Кроме того, в спальне были явно регулярно очищавшиеся от пыли фотографии отца и матери Джаза; на той же стене висел плакат с фотографией Мэрилин Монро в натуральную величину. В застекленном шкафу у окна красовались кубки, завоеванные на различных лыжных состязаниях, и к той же стене была прикреплена пара ярко-желтых горных лыж с палками, имевших, видимо, для хозяина какое-то особое значение. В буфете, стоявшем в нише короткого коридорчика, Гарри нашел полный набор лыжного снаряжения, а возле кассетного видеомагнитофона были беспорядочно набросаны кассеты с записями всех главных соревнований по зимним видам спорта за последние пять лет. Хотя Джаз не мог присутствовать на всех соревнованиях, он, вероятно, не желал упустить возможность полностью посмотреть их.
В уголке письменного стола, который стоял здесь же, в спальне, нашлись и снимки девушек — довольно много. В одном альбоме хранились фотографии, отражавшие службу Джаза в армии. Что более примечательно, во второй альбом, тщательно завернутый в старый пуловер, были вложены выцветшие от времени письма, написанные Джазу его отцом.
Гарри попытался впитать в себя ощущение присутствия всех этих вещей. Он спал в постели Джаза, пользовался его кухней, ванной и даже домашним халатом. Он нашел несколько телефонных номеров старых подружек Джаза, позвонил им и, расспросив, выяснил, что это весьма разношерстная толпа людей, не имеющих между собой ничего общего, за исключением явно высокого интеллекта и того, что все они, как одна, считали Джаза “очень милым парнем”.
Гарри тоже начал склоняться к этому мнению. Если раньше Майкл Дж. Симмонс был для него всего лишь средством, ведущим к цели — реализовать надежду найти" свою семью, — то теперь он стал для него самостоятельной ценностью. Иными словами, горизонт навязчивой страсти Гарри вышел за сферу его личных интересов.
На этой же стадии Гарри почувствовал, что теперь ему нужно подобраться немножко ближе к самому Симмонсу. Ну, если не к реальному человеку, то, по крайней мере, к его метафизическому “Я”. Симмонс более не существовал в этой Вселенной, но когда-то, в прошлом, он был здесь...
В те времена, когда Гарри вел бестелесную жизнь, у него была возможность отправляться в путешествия в прошлое и “материализоваться” там: он мог появиться в виде туманного образа на экране текущих событий. Теперь, когда он вновь обрел телесное воплощение, такие путешествия стали невозможны. Они могли бы создать невероятные парадоксы и, может статься, повредить саму структуру времени. Он мог продолжать путешествовать во времени, но, делая это, вынужден был оставаться в метафизической бесконечности Мёбиуса, не делая попыток контакта с реальным миром.
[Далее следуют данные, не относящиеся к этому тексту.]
/-! ### setPair -/

@[simp] theorem State.setPair_pc (s : State) (p : Pair) (v : DWord) : (s.setPair p v).pc = s.pc :=
  by simp [State.setPair]
@[simp] theorem State.setPair_psw (s : State) (p : Pair) (v : DWord) : (s.setPair p v).psw = s.psw :=
  by simp [State.setPair]
@[simp] theorem State.setPair_halted (s : State) (p : Pair) (v : DWord) : (s.setPair p v).halted = s.halted :=
  by simp [State.setPair]
@[simp] theorem State.setPair_main (s : State) (p : Pair) (v : DWord) : (s.setPair p v).main = s.main :=
  by simp [State.setPair]
@[simp] theorem State.setPair_prot (s : State) (p : Pair) (v : DWord) : (s.setPair p v).prot = s.prot :=
  by simp [State.setPair]
@[simp] theorem State.setPair_ppu (s : State) (p : Pair) (v : DWord) : (s.setPair p v).ppu = s.ppu :=
  by simp [State.setPair]
@[simp] theorem State.setPair_tsu (s : State) (p : Pair) (v : DWord) : (s.setPair p v).tsu = s.tsu :=
  by simp [State.setPair]
@[simp] theorem State.setPair_fpu (s : State) (p : Pair) (v : DWord) : (s.setPair p v).fpu = s.fpu :=
  by simp [State.setPair]
@[simp] theorem State.setPair_mem (s : State) (p : Pair) (v : DWord) : (s.setPair p v).mem = s.mem :=
  by simp [State.setPair]
@[simp] theorem State.setPair_inputs (s : State) (p : Pair) (v : DWord) : (s.setPair p v).inputs = s.inputs :=
  by simp [State.setPair]
@[simp] theorem State.setPair_stopAfter (s : State) (p : Pair) (v : DWord) : (s.setPair p v).stopAfter = s.stopAfter :=
  by simp [State.setPair]
@[simp] theorem State.setPair_reports (s : State) (p : Pair) (v : DWord) : (s.setPair p v).reports = s.reports :=
  by simp [State.setPair]
@[simp] theorem State.setPair_free (s : State) (p : Pair) (v : DWord) : (s.setPair p v).free = s.free :=
  by simp [State.setPair]
@[simp] theorem State.setPair_cfg (s : State) (p : Pair) (v : DWord) : (s.setPair p v).cfg = s.cfg :=
  by simp [State.setPair]

/-! ### setPc -/

@[simp] theorem State.setPc_regs (s : State) (a : Word) : (s.setPc a).regs = s.regs := rfl
@[simp] theorem State.setPc_pc (s : State) (a : Word) : (s.setPc a).pc = pcValue s.cfg a := rfl
@[simp] theorem State.setPc_psw (s : State) (a : Word) : (s.setPc a).psw = s.psw := rfl
@[simp] theorem State.setPc_halted (s : State) (a : Word) : (s.setPc a).halted = s.halted := rfl
@[simp] theorem State.setPc_main (s : State) (a : Word) : (s.setPc a).main = s.main := rfl
@[simp] theorem State.setPc_prot (s : State) (a : Word) : (s.setPc a).prot = s.prot := rfl
@[simp] theorem State.setPc_ppu (s : State) (a : Word) : (s.setPc a).ppu = s.ppu := rfl
@[simp] theorem State.setPc_tsu (s : State) (a : Word) : (s.setPc a).tsu = s.tsu := rfl
@[simp] theorem State.setPc_fpu (s : State) (a : Word) : (s.setPc a).fpu = s.fpu := rfl
@[simp] theorem State.setPc_mem (s : State) (a : Word) : (s.setPc a).mem = s.mem := rfl
@[simp] theorem State.setPc_inputs (s : State) (a : Word) : (s.setPc a).inputs = s.inputs := rfl
@[simp] theorem State.setPc_stopAfter (s : State) (a : Word) : (s.setPc a).stopAfter = s.stopAfter := rfl
@[simp] theorem State.setPc_reports (s : State) (a : Word) : (s.setPc a).reports = s.reports := rfl
@[simp] theorem State.setPc_free (s : State) (a : Word) : (s.setPc a).free = s.free := rfl
@[simp] theorem State.setPc_cfg (s : State) (a : Word) : (s.setPc a).cfg = s.cfg := rfl

/-! ### advance -/

@[simp] theorem State.advance_regs (s : State) (n : Nat) : (s.advance n).regs = s.regs := rfl
@[simp] theorem State.advance_pc (s : State) (n : Nat) : (s.advance n).pc = pcValue s.cfg (s.pc + BitVec.ofNat 32 n) :=
  rfl
@[simp] theorem State.advance_psw (s : State) (n : Nat) : (s.advance n).psw = s.psw := rfl
@[simp] theorem State.advance_halted (s : State) (n : Nat) : (s.advance n).halted = s.halted := rfl
@[simp] theorem State.advance_main (s : State) (n : Nat) : (s.advance n).main = s.main := rfl
@[simp] theorem State.advance_prot (s : State) (n : Nat) : (s.advance n).prot = s.prot := rfl
@[simp] theorem State.advance_ppu (s : State) (n : Nat) : (s.advance n).ppu = s.ppu := rfl
@[simp] theorem State.advance_tsu (s : State) (n : Nat) : (s.advance n).tsu = s.tsu := rfl
@[simp] theorem State.advance_fpu (s : State) (n : Nat) : (s.advance n).fpu = s.fpu := rfl
@[simp] theorem State.advance_mem (s : State) (n : Nat) : (s.advance n).mem = s.mem := rfl
@[simp] theorem State.advance_inputs (s : State) (n : Nat) : (s.advance n).inputs = s.inputs := rfl
@[simp] theorem State.advance_stopAfter (s : State) (n : Nat) : (s.advance n).stopAfter = s.stopAfter := rfl
@[simp] theorem State.advance_reports (s : State) (n : Nat) : (s.advance n).reports = s.reports := rfl
@[simp] theorem State.advance_free (s : State) (n : Nat) : (s.advance n).free = s.free := rfl
@[simp] theorem State.advance_cfg (s : State) (n : Nat) : (s.advance n).cfg = s.cfg := rfl
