/-- Settles O56. -/
theorem fpSpecialOperands : Obligations.FpSpecialOperands := by
  intro f g env a b c hformat hformat' ha hb hc q A B neg invalid flushed two plain sums noProduct product overflows fuses fused
  have hf := Fmt.regular_of_eq hformat
  have hg := Fmt.regular_of_eq hformat'
  refine ⟨fun ws r => ⟨fun h => Fmt.deliver_of_signaling hg env h r, fun h h' => Fmt.deliver_of_quiet hg env h h' r,
    fun h hr => ?neg⟩, fun hA hB => ?tables⟩
  case neg =>
    show f.deliver env (ws.map g.unpack) (r.1.neg, r.2) = ⟨(f.deliver env (ws.map g.unpack) r).value ^^^ f.signBit,
      (f.deliver env (ws.map g.unpack) r).det, 0⟩
    rw [Fmt.deliver_unpack hg env h, Fmt.deliver_unpack hg env h]
    exact Fmt.result_neg hf env _ hr r.2
  case tables =>
    have dA := ha.datum hf
    have dB := hb.datum hf
    have htwo (r : Fp × Det) : two r = f.result env ([A, B].any FpKind.isDenormal) r :=
      (Fmt.deliver_unpack hf env (ws := [b, a]) (by simp [hA, hB, A, B]) r).trans
        (congrArg (f.result env · r) (by simp [A, B, Bool.or_comm]))
    refine ⟨?sum, ?difference, ?product, ?quotient, fun hC => ?fused⟩
    case sum =>
      rw [htwo]
      exact Fmt.sumTable env _ dA dB hA hB hf
    case difference =>
      have dA' := dA.flip hf
      have hA' : A.flip.isNan = false := (FpKind.isNan_flip A).trans hA
      rw [htwo]
      show f.SumTable invalid plain (f.kind (a ^^^ f.signBit)) B (a ^^^ f.signBit) b _
      rw [dA'.kind_eq hf hA']
      exact Fmt.sumTable env _ dA' dB hA' hB hf
    case product =>
      rw [htwo]
      exact Fmt.productTable env _ dA dB hA hB
    case quotient =>
      rw [htwo]
      exact Fmt.quotientTable env _ dA dB hA hB
    case fused =>
      have dC := hc.datum hf
      have dC' := dC.flip hf
      have hC' : (f.kind c).flip.isNan = false := (FpKind.isNan_flip _).trans hC
      have hfused (v : Fp) : fused v = f.result env ([A, B, f.kind c].any FpKind.isDenormal)
          (Fp.fused f env ((f.unpack b).val.mul (f.unpack a).val) v) :=
        (Fmt.deliver_unpack hf env (ws := [b, a, c]) (by simp [hA, hB, hC, A, B]) _).trans
          (congrArg (f.result env · _) (by simp [A, B, Bool.or_left_comm]))
      constructor
      · rw [hfused]
        exact Fmt.fusedTable env _ dA dB hA hB hf dC hC FpKind.not_any_isDenormal
      · show f.FusedTable env invalid (fun v => ⟨v, lostDet ([A, B, f.kind (c ^^^ f.signBit)].any FpKind.isDenormal), 0⟩) A B
          (f.kind (c ^^^ f.signBit)) (c ^^^ f.signBit) product.2 _
        have hflip : [A, B, (f.kind c).flip].any FpKind.isDenormal = [A, B, f.kind c].any FpKind.isDenormal := by
          simp [FpKind.isDenormal_flip]
        rw [hfused, dC'.kind_eq hf hC', ← hflip]
        exact Fmt.fusedTable env _ dA dB hA hB hf dC' hC' FpKind.not_any_isDenormal

end Sys2Proof.Machine
end

section
/-! PROOFS. MAXF and MINF, the operations on one operand, and the reciprocals with the error that a product allows (O57). -/
namespace Sys2Proof.Machine

/-! ### Data that are no NaNs -/

/-- Of numbers and infinities, one is less than another exactly if it is below it. -/
theorem Fp.less_iff_below {x y : Fp} (hx : x.Number ∨ ∃ s, x = .inf s) (hy : y.Number ∨ ∃ t, y = .inf t) :
    x.less y = true ↔ x.Below y := by
  obtain hx | ⟨s, rfl⟩ := hx
  · obtain hy | ⟨t, rfl⟩ := hy
    · rw [Fp.less_iff hx hy]
      cases x with
      | nan | inf => exact hx.elim
      | zero | fin =>
        cases y with
        | nan | inf => exact hy.elim
        | zero | fin => exact Iff.rfl
    · cases x with
      | nan | inf => exact hx.elim
      | zero | fin => simp [Fp.less, Fp.Below]
  · obtain hy | ⟨t, rfl⟩ := hy
    · cases y with
      | nan | inf => exact hy.elim
      | zero | fin => exact Iff.rfl
    · simp [Fp.less, Fp.Below]

namespace Fmt.Datum
variable {f : Fmt} {a : DWord} {A : FpKind} {x : Operand} (ha : f.Datum a A x)
include ha

theorem eq_of_isZero (hz : A.isZero = true) : x = ⟨.zero A.negative, A.isDenormal⟩ := by
  cases ha with
  | zero | denormal => rfl
  | _ => exact Bool.noConfusion hz

variable (hA : A.isNan = false)
include hA

theorem number_or_inf : x.val.Number ∨ ∃ s, x.val = .inf s := by
  cases ha with
  | nan => exact Bool.noConfusion hA
  | inf s => exact .inr ⟨s, rfl⟩
  | zero | denormal => exact .inl trivial
  | normal s m e h => exact .inl h.ne_zero

theorem isNan_val : x.val.isNan = false := by
  cases ha with
  | nan => exact Bool.noConfusion hA
  | _ => rfl

theorem isZero_of_val {s : Bool} (hx : x.val = .zero s) : A.isZero = true := by
  cases ha with
  | zero | denormal => rfl
  | nan => exact Bool.noConfusion hA
  | _ => exact Fp.noConfusion hx

variable (hf : f.Regular)
include hf

/-- The pattern of the operand is that of the datum, with a denormalized number replaced by its zero. -/
theorem pack_val (cfg : Config) : f.pack cfg x.val = f.flush a := by
  rw [Fmt.flush, ha.kind_eq hf hA]
  cases ha with
  | nan => exact Bool.noConfusion hA
  | inf s => exact (Fmt.infOf_eq_bits f s).symm
  | zero s | denormal s => exact (Fmt.zeroOf_eq_bits f s).symm
  | normal s m e h => rfl

theorem flush_of_isZero (hz : A.isZero = true) : f.flush a = f.zeroOf A.negative := by
  rw [← ha.pack_val hA hf Config.default, ha.eq_of_isZero hz, Fmt.zeroOf_eq_bits]
  rfl

variable (env : FpEnv) (fl : Bool)

theorem result_val : f.result env fl (x.val, 0#6) = ⟨f.flush a, lostDet fl, 0⟩ := by
  rw [← ha.pack_val hA hf env.cfg]
  cases ha with
  | nan => exact Bool.noConfusion hA
  | inf s => rw [Fmt.result_inf, Fmt.infOf_eq_bits]; rfl
  | zero s | denormal s => rw [Fmt.result_zero, Fmt.zeroOf_eq_bits]; rfl
  | normal s m e h => exact Fmt.result_normal fl h s
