-- ==== Sys2Proof/Syntax.lean ====
section
/-!
DEFINITION. The commands of the LK1024 block: one constructor of `Instr` for each row of spec/opcode_table.json, with its operands.
An operand is what comes from outside: a value the host writes, data read from host memory, the level of a pin, an analog reading,
an outcome of a self-test. Whatever the block itself holds is read from the state.
-/
namespace Sys2Proof

/-- The parts covered (R1, R3). -/
inductive Part where
  | lk1024
  | lk0512
  deriving DecidableEq, Repr

/-- The strap balls of R481, sampled at reset release (R482). -/
structure Straps where
  syncDly : BitVec 3
  szlEn   : BitVec 4
  smbAddr : BitVec 2
  jtagEn  : Bool
  deriving DecidableEq, Repr

/-- The four VALUE words of an almanac entry (R405). -/
structure AlmVal where
  v0 : Word
  v1 : Word
  v2 : Word
  v3 : Word
  deriving DecidableEq, Repr

/-- What FUSE_LOAD reads from the fuses (R463, R407). `factory` gives the FACTORY values of almanac entries by entry number. -/
structure FuseSet where
  part    : Part
  minor   : BitVec 4
  major   : BitVec 4
  fuseVer : BitVec 8
  serial  : BitVec 64
  factory : List (Nat × AlmVal)
  deriving DecidableEq, Repr

/-- A unit that self-test judges (R443, R444). `core` stands for the units whose failure alone fails bring-up. -/
inductive TestUnit where
  | core
  | timePort
  | region (r : Nat)
  | block (r b : Nat)
  | cell (r b c : Nat)
  | dac (r i : Nat)
  | adc (r j : Nat)
  | bb (r b m : Nat)
  deriving DecidableEq, Repr

/-- A calibration result: an almanac entry's number, the measured values, whether the checks that need an analog judgement passed, and for an ADC macro the values of its 16 slices
(R403). -/
structure CalMeas where
  entry  : Nat
  val    : AlmVal
  ok     : Bool
  slices : List AlmVal
  deriving DecidableEq, Repr

/-- What a receiver hears while a port trains (R363). `locked`: physical lanes with CDR lock; `ts1` and `ts2`: the training sets TS1 and TS2 by physical lane, as received;
`ams`: the line bits of the first alignment marker by physical lane; `link`: the line bits of the six units of the first flit. -/
structure PortTrain where
  heard  : Bool
  locked : BitVec 6
  ts1    : List (BitVec 192)
  ts2    : List (BitVec 192)
  ams    : List (List Bool)
  link   : List (List Bool)
  deriving DecidableEq, Repr

/-- The answer of the host to a descriptor read (R268, R274). -/
inductive Fetch where
  | entry (d : Desc)
  | failed
  deriving DecidableEq, Repr

/-- An output that owns timed-release queues (R40): an RF DAC of a region, a baseband DAC of a block, a vector pin of a region. -/
inductive OutUnit where
  | dac (r i : Nat)
  | bb (r b m : Nat)
  | vec (r w : Nat)
  deriving DecidableEq, Repr

/-- The arbiters of R331. -/
inductive Arb where
  | block (r b : Nat)
  | region (r : Nat)
  | chip (lane : Nat)
  deriving DecidableEq, Repr

/-- An arbiter in one of its clock cycles, counted from tick 0 (R331). -/
structure ArbCycle where
  arb   : Arb
  cycle : Nat
  deriving DecidableEq, Repr

/-- The requesters of the HBM controller (R313). -/
inductive HbmReq where
  | refill (r b : Nat)
  | acq (ch : Nat)
  | gatherer (r : Nat)
  | resultDma
  | root
  | bar4
  | scrubber
  deriving DecidableEq, Repr

/-- One ADC sample: a 12-bit code and its OVR flag (R155). -/
structure AdcCode where
  code : BitVec 12
  ovr  : Bool
  deriving DecidableEq, Repr

/-- The pins that the boundary-scan register covers, one level each (R484): VEC, TRIG_IN, PPS_IN, TRIG_OUT, PPS_OUT, VID and VR_ACK of R479, the 15 pins of R481, SYNC_IN and SYNC_OUT.
(log 122 DEDUCED) -/
def bsrLen : Nat := 64 + 4 + 1 + 4 + 1 + 24 + 4 + 15 + 2

/-- The commands, in the order of the table. -/
inductive Instr where
  -- reset, bring-up and power (R431, R437-R445)
  | powerOn (st : Straps)
  | pwrOkLow (st : Straps)
  | perst (st : Straps)
  | chipReset (be : BitVec 4) (val : Word) (st : Straps)
  | flr
  | powerGood (railsOk inTime : Bool)
  | refLock (pllOk inTime : Bool)
  | syncListenEnd (allLow : Bool)
  | syncFrameRx (e : BitVec 64) (crc : BitVec 8) (marker : Bool)
  | syncFrameTx
  | fuseLoad (fuses : FuseSet) (ok inTime : Bool)
  | selfTest (failed : List TestUnit) (inTime : Bool)
  | jtagEnRelease
  | analogCal (therm : List (Nat × Nat × Int)) (res : List CalMeas) (inTime : Bool)
  | hbmTrain (ok inTime : Bool) (res : List CalMeas)
  | laneTrain (ports : List PortTrain) (inTime : Bool)
  | service (ms : Nat) (inTime : Bool)
  | d3hotEntry
  | d0Return
  -- host commands (R284-R291, R411)
  | loadSegment (n : Nat) (data : Option (List Byte))
  | loadConfig (n : Nat) (data : Option (List Byte))
  | loadConfigProfile (n : Nat) (data : Option (List Byte))
  | commit (n : Nat)
  | commitCheckOnly (n : Nat)
  | commitComplete
  | run (n : Nat)
  | stop (n : Nat)
  | stopCut (n : Nat)
  | armCapture (n : Nat)
  | postSpool (n : Nat) (entries : List Fetch)
  | calibrateMon (n : Nat)
  | calibrateHbm (n : Nat)
  | calibrateColl (n : Nat)
  | calibrateMis (n : Nat)
  | adcFull (n : Nat)
  | dacFull (n : Nat)
  | bbFull (n : Nat)
  | foregroundCalEnd (n : Nat) (res : List CalMeas)
  | almWrite (n : Nat) (data : Option (List Byte))
  | almBackup (n : Nat)
  | query (n : Nat)
  | queryDrainSnapshot (n : Nat)
  | fence (n : Nat)
  | fenceTimeout (n : Nat)
  | lockRelease (n : Nat)
  -- rings (R272-R303)
  | descriptorFetch (n : Nat) (e : Fetch)
  | phaseRetry (n : Nat) (e : Fetch)
  | doorbell (n off len : Nat) (val : Option (BitVec 64))
  | ringEnable (n : Nat) (be : BitVec 4) (val : Word)
  | resume (n : Nat)
  | completionWrite (n : Nat)
  | writeBack (n : Nat)
  | ringInterrupt (n : Nat)
  | eventWrite
  | resultDelivery
  | streamRecord (n : Nat) (rec : Option (List Byte))
  | bar4Access (addr : Nat) (write : Bool) (data : List Byte)
  -- registers (R454-R464)
  | registerWrite (off len : Nat) (be : BitVec 8) (val : BitVec 64)
  | registerReadClear (off len : Nat)
  | captureRead (off len : Nat)
  | unoccupiedAccess (off : Nat) (write : Bool)
  | quarReq (g : Nat)
  | hostEv (g : Nat)
  | celFrameWrite (g : Nat) (x z : Bool)
  | park (r : Nat)
  | unpark (r : Nat)
  | reinitDone (r : Nat) (failed : List TestUnit)
  | chipUnpark
  | chipFault (cause : Nat)
  -- shots, drains, swap (R256-R264)
  | shotBegin
  | shotFirstStamp (r : Nat)
  | drainStart (r : Nat)
  | ledgerCheck (r : Option Nat)
  | drainGather (r : Nat)
  | frameDrainApply (r : Nat)
  | swap (r : Option Nat)
  | drainPostSwap (r : Nat)
  | copybackEnd
  | drainEnd (r : Nat)
  -- lead loop, regulators, handshakes (R46-R54, R428, R429)
  | leadLoopUpdate (r : Nat)
  | vrAck (p : Nat)
  | vrTimeout (p : Nat)
  | handshakeRequest (book unit : Nat)
  | handshakeAck (book unit : Nat)
  -- sequencer instructions of cell g (R109, R132, R174, R191, R195)
  | seqNop (g : Nat)
  | seqPlay (g : Nat)
  | seqGap (g : Nat)
  | seqMeasure (g : Nat)
  | seqWait (g : Nat)
  | seqJmp (g : Nat)
  | seqLoop (g : Nat)
  | seqEndl (g : Nat)
  | seqSignal (g : Nat)
  | seqPrefetch (g : Nat)
  | seqEnd (g : Nat)
  | seqSetf (g : Nat)
  | seqSetp (g : Nat)
  | seqAddp (g : Nat)
  | seqSeta (g : Nat)
  | seqLock (g : Nat)
  | seqUnlock (g : Nat)
  | seqMtag (g : Nat)
  | seqSround (g : Nat)
  | seqFrame (g : Nat)
  -- rendering, release, branching (R40-R45, R100-R123, R495)
  | stageLineArrival (g segid line : Nat)
  | underrun (g : Nat)
  | queueEntryArrival (g : Nat)
  | markerArrival (g : Nat)
  | laneRelease (u : OutUnit)
  | exitSelect (g : Nat)
  | waitHolds (g : Nat)
  | waitExpiry (g : Nat)
  | signalPost (g : Nat)
  | discriminatorLatch (g : Nat)
  | watchSlotFill (g x : Nat)
  | compareRunPost (v : Nat)
  | trigInEdge (x : Nat) (level : Bool) (k : Nat)
  | trigOutStart (x : Nat)
  | trigOutEnd (x : Nat)
  | decisionFlitSend (p : Nat)
  | decisionFlitDeliver (p : Nat)
  | frameWriteTick (g : Nat)
  -- syndrome engine (R195-R204)
  | roundOpen (r : Nat)
  | roundClose (r : Nat)
  | defectForm (r : Nat)
  | defectImport (p r : Nat)
  | importDeadline (r : Nat)
  | groupLookup (r : Nat)
  | toggleSend (r : Nat)
  -- acquisition and monitor (R210-R234)
  | arm (ch : Nat)
  | disarm (ch : Nat)
  | softTrig (ch : Nat)
  | rateReset (ch : Nat)
  | acqTrigger (ch : Nat)
  | autoTimeout (ch : Nat)
  | plateClose (ch : Nat)
  | acqReady (ch : Nat)
  | rateCheck (ch : Nat)
  | loss (ch : Nat)
  | plateSpooled (ch : Nat)
  | monEntryConvert (codes : List (BitVec 12))
  | monSelfCal (offset gain : Int)
  -- HBM controller (R306-R329)
  | hbmRequest (q : HbmReq) (addr len : Nat) (write : Bool) (data : List Byte)
  | hbmAccessIssue (pc : Nat) (corr ue : Bool)
  | hbmRefresh (pc bank : Nat)
  | scrub (corr ue : Bool)
  | retrainPause (pc : Nat)
  | retrainApply (val : AlmVal) (eye : Nat)
  | hbmRateChange (rate : Bool)
  | rateChangeDone (okNew okOld : Bool) (res : List CalMeas)
  | hbmMappingWrite (off : Nat) (be : BitVec 4) (val : Word)
  | standby (be : BitVec 4) (val : Word)
  | autoSrEntry
  | srHeldRequest (q : HbmReq) (addr len : Nat) (write : Bool) (data : List Byte)
  | srExitDone
  -- arbiters (R331-R341)
  | arbGrant (a : Arb) (n : Nat) (reqs : List (Nat × Option Nat))
  | burstExpiry (q : ArbCycle)
  | starve (a : Arb) (x n : Nat)
  | arbWatchdog (q : ArbCycle)
  | priorityWrite (r b : Nat) (reg : Nat) (be : BitVec 4) (val : Word)
  -- Sorzil link (R348-R373)
  | flitSend (p : Nat)
  | sendLate (p v : Nat)
  | flitAccept (p : Nat) (units : List (List Bool))
  | replay (p : Nat)
  | linkFlitRx (p : Nat) (units : List (List Bool))
  | timeFlitRx (p : Nat) (units : List (List Bool)) (arrival : Nat)
  | alignmentMarker (p l : Nat) (bits : List Bool)
  | portTraining (p : Nat) (tr : PortTrain)
  | laneFail (p l : Nat) (cause : Nat)
  | recoveryEnd (p : Nat) (tr : PortTrain)
  | portRetry (p : Nat)
  | retrain (p : Nat)
  | down (p : Nat)
  | eqUpdate (p l : Nat) (est : List Int) (eyeH eyeW : Nat)
  -- time port (R377-R390)
  | tptCorr (be : BitVec 4) (e : Word)
  | accept
  | set
  | driftTick
  | txFrame (frame : Option (List Byte)) (quarter : Nat)
  | rxFrame (frame : List Byte) (fcsOk : Bool) (quarter : Nat)
  | ppsIn (ns : Nat)
  -- calibration loops and almanac (R394-R410)
  | collMeasure (r k : Nat) (track : Int)
  | collStep (r : Nat)
  | misUpdate (r j : Nat)
  -- thermal (R416-R427)
  | sensorWindow (counts : List Nat)
  | graceExpiry (z : Nat)
  | thmMaskWrite (i : Nat) (be : BitVec 4) (val : Word)
  | thermalRestart (railsPresent : Bool) (st : Straps)
  -- Phitex engine of cell g (R82-R87)
  | eventTake (g : Nat)
  | phxNopa (g : Nat)
  | phxVmov (g : Nat)
  | phxVadd (g : Nat)
  | phxVsub (g : Nat)
  | phxVcmul (g : Nat)
  | phxVconj (g : Nat)
  | phxValn (g : Nat)
  | phxVbcst (g : Nat)
  | phxMacz (g : Nat)
  | phxMac (g : Nat)
  | phxMacc (g : Nat)
  | phxMsub (g : Nat)
  | phxMova (g : Nat)
  | phxNop (g : Nat)
  | phxAdd (g : Nat)
  | phxSub (g : Nat)
  | phxAnd (g : Nat)
  | phxOr (g : Nat)
  | phxXor (g : Nat)
  | phxShl (g : Nat)
  | phxShr (g : Nat)
  | phxSar (g : Nat)
  | phxMul (g : Nat)
  | phxLi (g : Nat)
  | phxLui (g : Nat)
  | phxAddi (g : Nat)
  | phxLd (g : Nat)
  | phxSt (g : Nat)
  | phxLdv (g : Nat)
  | phxStv (g : Nat)
  | phxMovp (g : Nat)
  | phxMovm (g : Nat)
  | phxSetl (g : Nat)
  | phxVget (g : Nat)
  | phxVput (g : Nat)
  | phxIn (g : Nat)
  | phxOut (g : Nat)
  | phxOuta (g : Nat)
  | phxJmp (g : Nat)
  | phxBr (g : Nat)
  | phxLoop (g : Nat)
  | phxWaite (g : Nat)
  | phxRete (g : Nat)
  | phxHalt (g : Nat)
  | phxMovxRead (g : Nat)
  | phxMovxWrite (g : Nat)
  -- JTAG and SMBus, the commands with operands (R484-R486)
  | jtagSamplePreload (pins load : List Bool)
  | smbSensorTemp (s : Nat)
  -- sampling and further rows of the table
  | adcSample (r j : Nat) (a b : List AdcCode)
  | vectorStrobe (v : Nat) (mv : Nat)
  | timeLinkChange (up : Bool)
  | blockFault (r b : Nat)
  | regionFault (r : Nat)
  -- commands without operands stand last
  | almanacBackup
  | txtsPop
  | ppsOut
  | srEntryDone
  | standbyRetry
  | retrainPauseEnd
  | ppsPulseEnd
  | jtagBypass (code : BitVec 8)
  | jtagIdcode
  | jtagExtest (pins : List Bool) (load : Option (List Bool))
  | jtagClamp
  | jtagHighz
  | smbStatus
  | smbMaxTemp
  | smbMaxSensor
  | smbShutdowns
  | smbResetCause
  | smbPart
  deriving DecidableEq, Repr

end Sys2Proof
end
Теперь возникла такая необходимость. В данном случае для того, чтобы добиться своей цели, он мог довольствоваться самим путешествием во времени. Итак, он вошел в пространство, отыскал дверь в прошлое и совершил туда небольшое — протяженностью менее чем в два года — путешествие. Делая это, Гарри менял свою позицию только во времени, но не в пространстве; он продолжал “проживать” в доме Джаза Симмонса. Таким образом, когда он решил, что прошел уже достаточно далеко и, развернувшись, отправился в обратную сторону, в настоящее время, он мог практически без всяких сомнений быть уверенным в том, что мощная голубая нить жизни, идущая параллельно его собственной, принадлежит именно Симмонсу. В конце концов, он отыскал ее именно в доме Симмонса. Следуя вдоль этой нити жизни в будущее, он знал также, что сейчас тем или иным образом выяснится сходство между... чем? исчезновением? перенесением?.. Симмонса и его собственных жены и сына.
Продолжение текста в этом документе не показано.